Se recomienda haber cursado las asignaturas Sistemas y Circuitos y Sistemas Lineales. Ambas asignaturas pertenecen al módulo de Formación Básica.<br><br>
[TR5 ]. Putting the acquired knowledge into practice
At the end of the course, the student must be able to:
1. Progress in the analysis of electrical and electronic circuits initiated in the subject Systems and Circuits, emphasizing resonant circuits and filters.
2. Understand and to know how to use the Laplace transform, with special attention to its application in circuits.
3. Understand the transfer function and spectral transfer function of a circuit, its utility and to know how to use it in filter analysis.
4. Understand the concept of quadripole or two-port network and the different families of parameters that characterize it.
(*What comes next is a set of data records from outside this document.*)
/-! ## The decoder: the instruction a word's fields name -/

/-- The Q instruction that opcode and fields name, before the check of unused fields (R64). -/
def candQ (f : QF) : Option Instr :=
  let g := Guard.ofBits f.gn f.gq
  let rrr : QRRR := { g, xd := f.xd, xa := f.xa, xb := f.xb }
  let rri : QRRI := { g, xd := f.xd, xa := f.xa, imm := f.imm }
  let sh : QShift := { g, xd := f.xd, xa := f.xa, n := if f.mod = 0 then .reg f.xb else .imm (f.imm.extractLsb' 0 6) }
  let t : BitVec 16 := f.imm.extractLsb' 0 16
  let k : BitVec 3 := f.mod.extractLsb' 0 3
  let n8 : BitVec 8 := f.imm.extractLsb' 0 8
  let c : QCmpF := { qn := f.imm.getLsbD 16, qg := f.imm.extractLsb' 13 3, cond := f.imm.extractLsb' 9 4,
                     ctype := f.imm.extractLsb' 6 3, p2 := f.imm.extractLsb' 3 3, p1 := f.imm.extractLsb' 0 3 }
  match f.op.toNat with
  | 0x01 => some (.br g t)
  | 0x02 => some (.brX g f.xa)
  | 0x03 => some (.call g t)
  | 0x04 => some (.callX g f.xa)
  | 0x05 => some (.ret g)
  | 0x06 => some (.loop g k t)
  | 0x07 => some (.lbrk g k t)
  | 0x08 => if f.imm.getLsbD 0 then some (.lidxSet g k f.xa f.xb) else some (.lidx g f.xd k (f.mod.extractLsb' 3 2))
  | 0x09 => some (.yield g)
  | 0x0A => some (.taskEnd g)
  | 0x0B => some (.trap g n8)
  | 0x0C => some (.brk g)
  | 0x0D => some (.mark g n8)
  | 0x10 => some (.qAdd rrr)
  | 0x11 => some (.qAddi rri)
  | 0x12 => some (.qSub rrr)
  | 0x13 => some (.qMul rrr)
  | 0x14 => some (.qMulh rrr)
  | 0x15 => some (.qMulhu rrr)
  | 0x16 => some (.qAnd rrr)
  | 0x17 => some (.qAndi rri)
  | 0x18 => some (.qOr rrr)
  | 0x19 => some (.qOri rri)
  | 0x1A => some (.qXor rrr)
  | 0x1B => some (.qXori rri)
  | 0x1C => some (.qShl sh)
  | 0x1D => some (.qShr sh)
  | 0x1E => some (.qSra sh)
  | 0x1F => some (.qMin rrr)
  | 0x20 => some (.qMax rrr)
  | 0x21 => some (.qMinu rrr)
  | 0x22 => some (.qMaxu rrr)
  | 0x23 => some (.qMov g f.xd f.xa)
  | 0x24 => some (.qLi g f.xd f.imm)
  | 0x25 => some (.qLih g f.xd f.imm)
  | 0x26 => some (.qSel rrr (f.mod.getLsbD 3) k)
  | 0x28 => some (.qCmp c f.xa f.xb)
  | 0x29 => some (.qCmpi c f.xa (f.imm.extractLsb' 17 15))
  | 0x30 => some (.ldparam g f.xd (f.imm.extractLsb' 0 4))
  | 0x31 => some (.ldtask g f.xd (f.imm.extractLsb' 0 4))
  | 0x34 => some (.flagRd g f.xd (f.mod.extractLsb' 0 2) (f.imm.extractLsb' 6 3) (f.imm.extractLsb' 0 6))
  | 0x38 => some (.wset g (f.xd.extractLsb' 0 4) f.imm)
  | 0x39 => some (.wmov g (f.xd.extractLsb' 0 4) f.xa)
  | 0x3A => some (.wrd g f.xd (f.xa.extractLsb' 0 4))
  | 0x3C => some (.tickRd g f.xd)
  | 0x3D => some (.gtickRd g f.xd)
  | 0x3E => some (.ctimeRd g f.xd)
  | 0x40 => some (.pwrAcq g (f.imm.extractLsb' 0 7) (f.imm.extractLsb' 16 12))
  | 0x41 => if f.mod = 0 then some (.pwrRel g) else some (.pwrRelRd g f.xd)
  | 0x44 => some (.fenceDom g)
  | 0x45 => some (.fencePkg g)
  | 0x46 => some (.fenceSys g)
  | 0x47 => some (.waitB g f.xa)
  | 0x4C => some (.sysRd g f.xd (f.imm.extractLsb' 0 12))
  | 0x4D => some (.sysWr g (f.imm.extractLsb' 0 12) f.xa)
  | _ => none

/-- The A instruction that opcode and fields name (R65). -/
def candA (f : AF) : Option Instr :=
  let g := Guard.ofBits f.gn f.gp
  let t : BitVec 3 := f.mod.extractLsb' 0 3
  let p : BitVec 2 := f.mod.extractLsb' 3 2
  let un : Option AUn := do
    let d ← Dst.ofBits f.d
    let a ← Src.ofBits f.sa
    some { g, d, a, imm := f.imm }
  let bin : Option ABin := do
    let d ← Dst.ofBits f.d
    let a ← Src.ofBits f.sa
    let b ← Src.ofBits f.sb
    some { g, d, a, b, imm := f.imm }
  let tern : Option ATern := do
    let d ← Dst.ofBits f.d
    let a ← Src.ofBits f.sa
    let b ← Src.ofBits f.sb
    let c ← Src.ofBits f.sc
    some { g, d, a, b, c, imm := f.imm }
  let sb : Option SBin := do
    let b ← SSrc.ofBits f.sb
    some { g, d := f.d.extractLsb' 0 4, a := f.sa.extractLsb' 0 4, b, imm := f.imm }
  let cmp : ACmpF := { qn := f.sc.getLsbD 3, qg := f.sc.extractLsb' 0 3, cond := f.mod.extractLsb' 3 4, ctype := f.mod.extractLsb' 7 3,
                       red := f.mod.extractLsb' 10 2, p2 := f.d.extractLsb' 3 3, p1 := f.d.extractLsb' 0 3 }
  let nar : Option ANarrow := do
    let d ← Dst.ofBits f.d
    let a ← Src.ofBits f.sa
    let base ← SSrc.ofBits f.sc
    some { g, part := p, qw := f.mod.extractLsb' 5 4, d, a, base, imm := f.imm }
  let qnt : Option AQuant := do
    let d ← Dst.ofBits f.d
    let a ← Src.ofBits f.sa
    let s ← Src.ofBits f.sb
    let base ← SSrc.ofBits f.sc
    some { g, part := p, qw := f.mod.extractLsb' 5 4, d, a, s, base, imm := f.imm }
  match f.op.toNat with
  | 0x01 => bin.map (.aAdd t)
  | 0x02 => bin.map (.aSub t)
  | 0x03 => bin.map (.adds t)
  | 0x04 => bin.map (.subs t)
  | 0x05 => bin.map (.aMul t)
  | 0x06 => bin.map (.aMulh t)
  | 0x07 => tern.map (.mad t)
  | 0x08 => un.map (.abs t)
  | 0x09 => un.map (.neg t)
  | 0x0A => bin.map (.aMin t)
  | 0x0B => bin.map (.aMax t)
  | 0x10 => bin.map .aAnd
  | 0x11 => bin.map .aOr
  | 0x12 => bin.map .aXor
  | 0x13 => bin.map .andn
  | 0x14 => un.map .not
  | 0x15 => bin.map (.aShl t)
  | 0x16 => bin.map (.aShr t)
  | 0x17 => bin.map (.aSra t)
  | 0x20 => do
    let a ← Src.ofBits f.sa
    let b ← Src.ofBits f.sb
    some (.aCmp t cmp a b f.imm)
  | 0x21 => tern.map (.aSel t)
  | 0x22 => un.map .aMov
  | 0x28 => sb.map .sadd
  | 0x29 => sb.map .ssub
  | 0x2A => sb.map .smul
  | 0x2B => sb.map .sand
  | 0x2C => sb.map .sor
  | 0x2D => sb.map .sxor
  | 0x2E => sb.map .sshl
  | 0x2F => sb.map (.sshr (f.mod.getLsbD 0))
  | 0x30 => do
    let v ← SSrc.ofBits f.sa
    some (.sli g (f.d.extractLsb' 0 4) v f.imm)
  | 0x31 => do
    let a ← Src.ofBits f.sa
    some (.sget g (f.d.extractLsb' 0 4) (f.mod.extractLsb' 3 3) a f.imm)
  | 0x32 => do
    let b ← SSrc.ofBits f.sb
    some (.scmp cmp (f.sa.extractLsb' 0 4) b f.imm)
  | 0x38 => do
    let d ← Dst.ofBits f.d
    let a ← Src.ofBits f.sa
    some (.perm g d a (f.imm.extractLsb' 0 24))
  | 0x39 => bin.map .permv
  | 0x3A => un.map (.bcast t (f.mod.extractLsb' 3 5))
  | 0x3B => do
    let d ← Dst.ofBits f.d
    let b ← SSrc.ofBits f.sa
    some (.bcasts t g d b f.imm)
  | 0x40 => un.map (.red (f.mod.extractLsb' 3 3) t)
  | 0x41 => un.map (.scan (f.mod.extractLsb' 3 3) (f.mod.getLsbD 6) t)
  | 0x44 => un.map (.popc t)
  | 0x45 => un.map (.clz t)
  | 0x46 => do
    let b ← SSrc.ofBits f.sa
    some (.bset g p b f.imm)
  | 0x60 => bin.map (.fadd f.rm)
  | 0x61 => bin.map (.fsub f.rm)
  | 0x62 => bin.map (.fmul f.rm)
  | 0x63 => tern.map (.fma f.rm)
  | 0x64 => tern.map (.fms f.rm)
  | 0x65 => tern.map (.fnma f.rm)
  | 0x66 => tern.map (.fnms f.rm)
  | 0x67 => bin.map .fmin
  | 0x68 => bin.map .fmax
  | 0x69 => un.map .fabs
  | 0x6A => un.map .fneg
  | 0x6B => do
    let a ← Src.ofBits f.sa
    let b ← Src.ofBits f.sb
    some (.fcmp cmp a b f.imm)
  | 0x6C => un.map .fclass
  | 0x6D => un.map (.frnd f.rm)
  | 0x6E => un.map .fexp2f
  | 0x6F => bin.map (.fexpins f.rm)
  | 0x70 => un.map .fgetexp
  | 0x71 => un.map (.frcp f.rm)
  | 0x72 => un.map (.frsq f.rm)
  | 0x78 => un.map (.cvtF32Bf16 p)
  | 0x79 => nar.map (.cvtBf16F32 f.rm)
  | 0x7A => un.map (.cvtF32I f.rm t p)
  | 0x7B => un.map (.cvtI32F32 f.rm)
  | 0x7C => nar.map (.cvtI8F32 f.rm)
  | 0x7D => nar.map (.cvtI16F32 f.rm)
  | 0x7E => nar.map .cvtPs8F32
  | 0x7F => un.map (.cvtF32Ps8 p)
  | 0x80 => nar.map .cvtI8I32
  | 0x81 => nar.map .cvtI16I32
  | 0x82 => un.map (.cvtI32I t p)
  | 0x83 => qnt.map (.quantI8 f.rm)
  | 0x84 => qnt.map .quantPs8
  | _ => none
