/-- One array (R14). -/
structure Arr where
  owner : Option Nat := none
  gate : Gate := .up
  waves : List Wave := []
  again : List Nat := []
  blocked : List (Nat × Nat) := []
  lastOf : SMap Nat := []
  lastCtx : Option Nat := none
  sgen : Nat := 0
  fend : Nat := 0
  passes : List Pass := []
  mrows : List MRow := []
  /-- the row-valid mask of the M-row that entered row 0 at a tower tick (R266) -/
  rv : Nat × BitVec 32 := (0, 0)
  /-- observed slice errors of this tick's landings still to be counted: cell, slice, pass -/
  errsNow : List (Nat × Nat × Nat) := []
  ls1 : Rail := {}
  ls2 : Rail := {}
  aerr1 : Nat := 0
  aerr2 : Nat := 0
  nmis : Nat := 0
  loads : List LoadOp := []
  walker : Walker := {}
  /-- the global tick of its latest sample, if that exceeded R383's limit -/
  tooHigh : Option Nat := none
  ta : Option Nat := none
  resumeAt : Option Nat := none
  ungateAfter : Bool := false
  held : List HeldWindow := []
  /-- by task: the latest tower tick at which a write of it into a cell store performs -/
  lastWrite : SMap Nat := []
  /-- the tower tick of its latest selection (R15) -/
  chose : Option Nat := none
  /-- the contexts of tasks that have left the array, as they left them: of a checkpointed task, and of an ended one whose engine operations run on (R81, R245, R332, R347) -/
  ghosts : List Ctx := []
  deriving DecidableEq, Repr

/-! ## Partitions -/

/-- The state of a launch as STATUS reports it (R403). -/
inductive LaunchState where
  | waiting
  | placed
  | completed
  | killed
  deriving DecidableEq, Repr

/-- An accepted launch: the copy of its 256-byte record (R27) and its counts. -/
structure Launch where
  uid : Nat
  record : List Byte
  state : LaunchState := .waiting
  placedTasks : Nat := 0
  nextTask : Nat := 0
  live : Nat := 0
  ended : Nat := 0
  killed : Bool := false
  deriving DecidableEq, Repr

/-- The state of a task. -/
inductive TaskState where
  | queued
  | pending
  | running
  | checkpointed
  | ended
  | killed
  deriving DecidableEq, Repr

/-- A plane image held in a save slot (R171): SGEN when it was saved. -/
structure PlaneImage where
  arr : Nat
  sgen : Nat
  deriving DecidableEq, Repr

/-- A task: placed from a launch or posted (R22, R29, R246). `unit` is the lower or upstream array of its unit, `ranges` the start and end of each loop level
(R23), `order` its placement order, `members` how many of its contexts have not ended, `nsave` its checkpoints, `saveTick` when it was last saved. -/
structure Task where
  uid : Nat
  launch : Nat
  number : Nat
  unit : Nat := 0
  any : Bool := false
  entry : Nat := 0
  arg : BitVec 64 := 0
  ranges : List (Nat × Nat) := []
  inputs : List Nat := []
  state : TaskState := .queued
  order : Nat := 0
  members : Nat := 1
  ctx : Nat := 0
  ctx2 : Nat := 0
  slot : Nat := 0
  csBase : Nat := 0
  csBase2 : Nat := 0
  arBase : Nat := 0
  arBase2 : Nat := 0
  nsave : Nat := 0
  planes : List PlaneImage := []
  gateHold : Bool := false
  /-- the walkers it owned, by array, as the drain of a checkpoint left them -/
  walkers : SMap Walker := []
  deriving DecidableEq, Repr

/-- The account of a launch, keyed by TAG (R43, R404). -/
structure Account where
  bundles : Nat := 0
  busy : Nat := 0
  idle : Nat := 0
  stalls : SMap Nat := []
  conflict : Nat := 0
  deriving DecidableEq, Repr

/-- An image placed by DICT in one array (R72): kind 0 dictionary, 1 code; base and size in entries or halfwords. -/
structure Image where
  kind : Nat
  slot : Nat
  arr : Nat
  base : Nat
  size : Nat
  deriving DecidableEq, Repr

/-- One engine stopped by the leash (R358): kind and unit as in R363, T_a, and the tick by which it has stopped, in the ticks it counts: its tower's, a copy engine's and a
stack's global ones. -/
structure EngineStop where
  kind : Nat
  unit : Nat
  ta : Nat
  ts : Nat
  deriving DecidableEq, Repr

/-- A memory program abandoned under the leash (R369): its stack, its record's offset, the first command not performed, the lines read and written. -/
structure ProgStop where
  stack : Nat
  off : Nat
  next : Nat
  rd : Nat
  wr : Nat
  deriving DecidableEq, Repr

/-- An atom that had not performed by T_a (R367): who fired it, its bundle and its address. -/
structure AtomStop where
  arr : Nat
  ctx : Nat
  tid : Nat
  n : Nat
  addr : Nat
  deriving DecidableEq, Repr

/-- One inbox (R393). -/
structure Inbox where
  tower : Nat := 0
  ldepth : Nat := 0
  off : Nat := 0
  object : Nat := 0
  arrivals : Nat := 0
  reserved : Nat := 0
  set : Bool := false
  deriving DecidableEq, Repr
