-- ==== Sys2Proof/Machine/Passes.lean ====
section
/-! DEFINITION. Matrix passes after they have fired (R175-R180, R192-R201, R213-R221): the west feeder, the products cell by cell, the landings, the error
counters, and the delta pass with its kennel entry. -/

namespace Sys2Proof.Machine

/-! ## The fidelity word and the rails (R197-R200) -/

def fidLs1 (f : BitVec 16) : Nat := (f.extractLsb' 0 2).toNat
def fidLs2 (f : BitVec 16) : Nat := (f.extractLsb' 2 2).toNat
def fidBudget (f : BitVec 16) : Nat := (f.extractLsb' 4 4).toNat
def fidDelta (f : BitVec 16) : Bool := f.getLsbD 8

/-- The arrays a unit of height `h` spans (R36). -/
def spanned (a h : Nat) : List Nat := if h = 32 then [a, a + 4] else [a]

/-- Both slice rails of every domain stand at or above a requirement (R200). -/
def railsOk (s : State) (a h l1 l2 : Nat) : Bool :=
  (spanned a h).all fun b => decide ((s.arr b).ls1.level ≤ l1) && decide ((s.arr b).ls2.level ≤ l2)

/-! ## The feeder's order (R175, R178, R179, R215) -/

/-- The rows a pass streams in all: M-rows, then correction rows once their number is known. -/
def Pass.rows (p : Pass) : Nat := p.mrows + (if p.nsKnown then 2 * p.ns else 0)
def Pass.finished (p : Pass) : Bool := decide (p.rows ≤ p.landed) && (p.kennel.isNone || p.nsKnown) && p.known

/-- DONE of an `mmd` (R219) from the FEND it leaves. -/
def Pass.doneTick (p : Pass) (f : Nat) : Nat := f + p.h + 19 + p.mrows

/-- Every M-row of a pass has formed its products by tower tick `u` (R199). -/
def Pass.formed (p : Pass) (u : Nat) : Bool :=
  match p.fend with
  | some f => decide (p.rows ≤ p.entered) && decide (f + p.h + 13 < u)
  | none => false

/-- FEND left by a list of passes, if all of it is known. -/
def fendOf (base : Nat) : List Pass → Option Nat
  | [] => some base
  | p :: ps =>
    match p.fend with
    | some f => fendOf (max base f) ps
    | none => none

/-- FEND of an array as a pass that fired at `fired` finds it: the passes that fired before it. Of a gang's pass and one of its upper array that fire at one tick the spec
gives no order; the upper array's own goes first (DESIGN CHOICE, log 21). -/
def fendBefore (s : State) (a uid fired : Nat) : Option Nat :=
  let own := (s.arr a).passes.takeWhile fun p => p.uid != uid
  let gang := if a % 8 < 4 then [] else (s.arr (a - 4)).passes.filter fun p => p.h == 32 && decide (p.fired < fired)
  fendOf (s.arr a).fend (own ++ gang)

/-- FEND of the upper array of a gang as a gang pass finds it. -/
def fendUpper (s : State) (a fired : Nat) : Option Nat :=
  fendOf (s.arr (a + 4)).fend ((s.arr (a + 4)).passes.filter fun p => decide (p.fired ≤ fired))

def kennelKey (part name : Nat) : Nat := part * 65536 + name
def State.kennel (s : State) (t key : Nat) : Kennel := smGet {} (s.tower t).kennels key
def modKennel (t key : Nat) (f : Kennel → Kennel) : Plan :=
  modTower t fun v => { v with kennels := smSet v.kennels key (f (smGet {} v.kennels key)) }

/-- The invocations of an entry that fired before a pass and have not finished, on whichever array of the tower the entry was bound to then. -/
def mmdsBefore (s : State) (a key uid : Nat) : List Pass :=
  (List.range 8).flatMap fun i => (s.arr (a / 8 * 8 + i)).passes.filter fun q => q.kennel == some key && decide (q.uid < uid)

/-- P + 16 for an `mmd` (R215): from DONE of the entry's latest invocation; none while DONE of one before it is not known yet. -/
def mmdReady (s : State) (a : Nat) (p : Pass) : Option Nat :=
  match p.kennel with
  | none => some 0
  | some key =>
    (mmdsBefore s a key p.uid).foldl (fun r q =>
      match r, q.fend with
      | some r, some f => some (max r (q.doneTick f + 16))
      | _, _ => none) (some ((s.kennel (towerOf a) key).done + 16))

def modPass (a uid : Nat) (f : Pass → Pass) : Plan :=
  modArr a fun v => { v with passes := v.passes.map fun p => if p.uid == uid then f p else p }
To Know the different configurations of quadripole combinations and to know how to use the most appropriate family of parameters in each of them.
5. Acquire basic notions about circuit synthesis and to develop the ability to design filters with concentrated elements.
6. Understand the fundamentals of analysis and design of computer-aided circuits and to know how to use commercial tools for this purpose.
Concept of filtering. Circuit analysis in the Laplace domain. Modeling of circuits by means of quadrupole parameters. Techniques for synthesis of LC, CR and LR networks.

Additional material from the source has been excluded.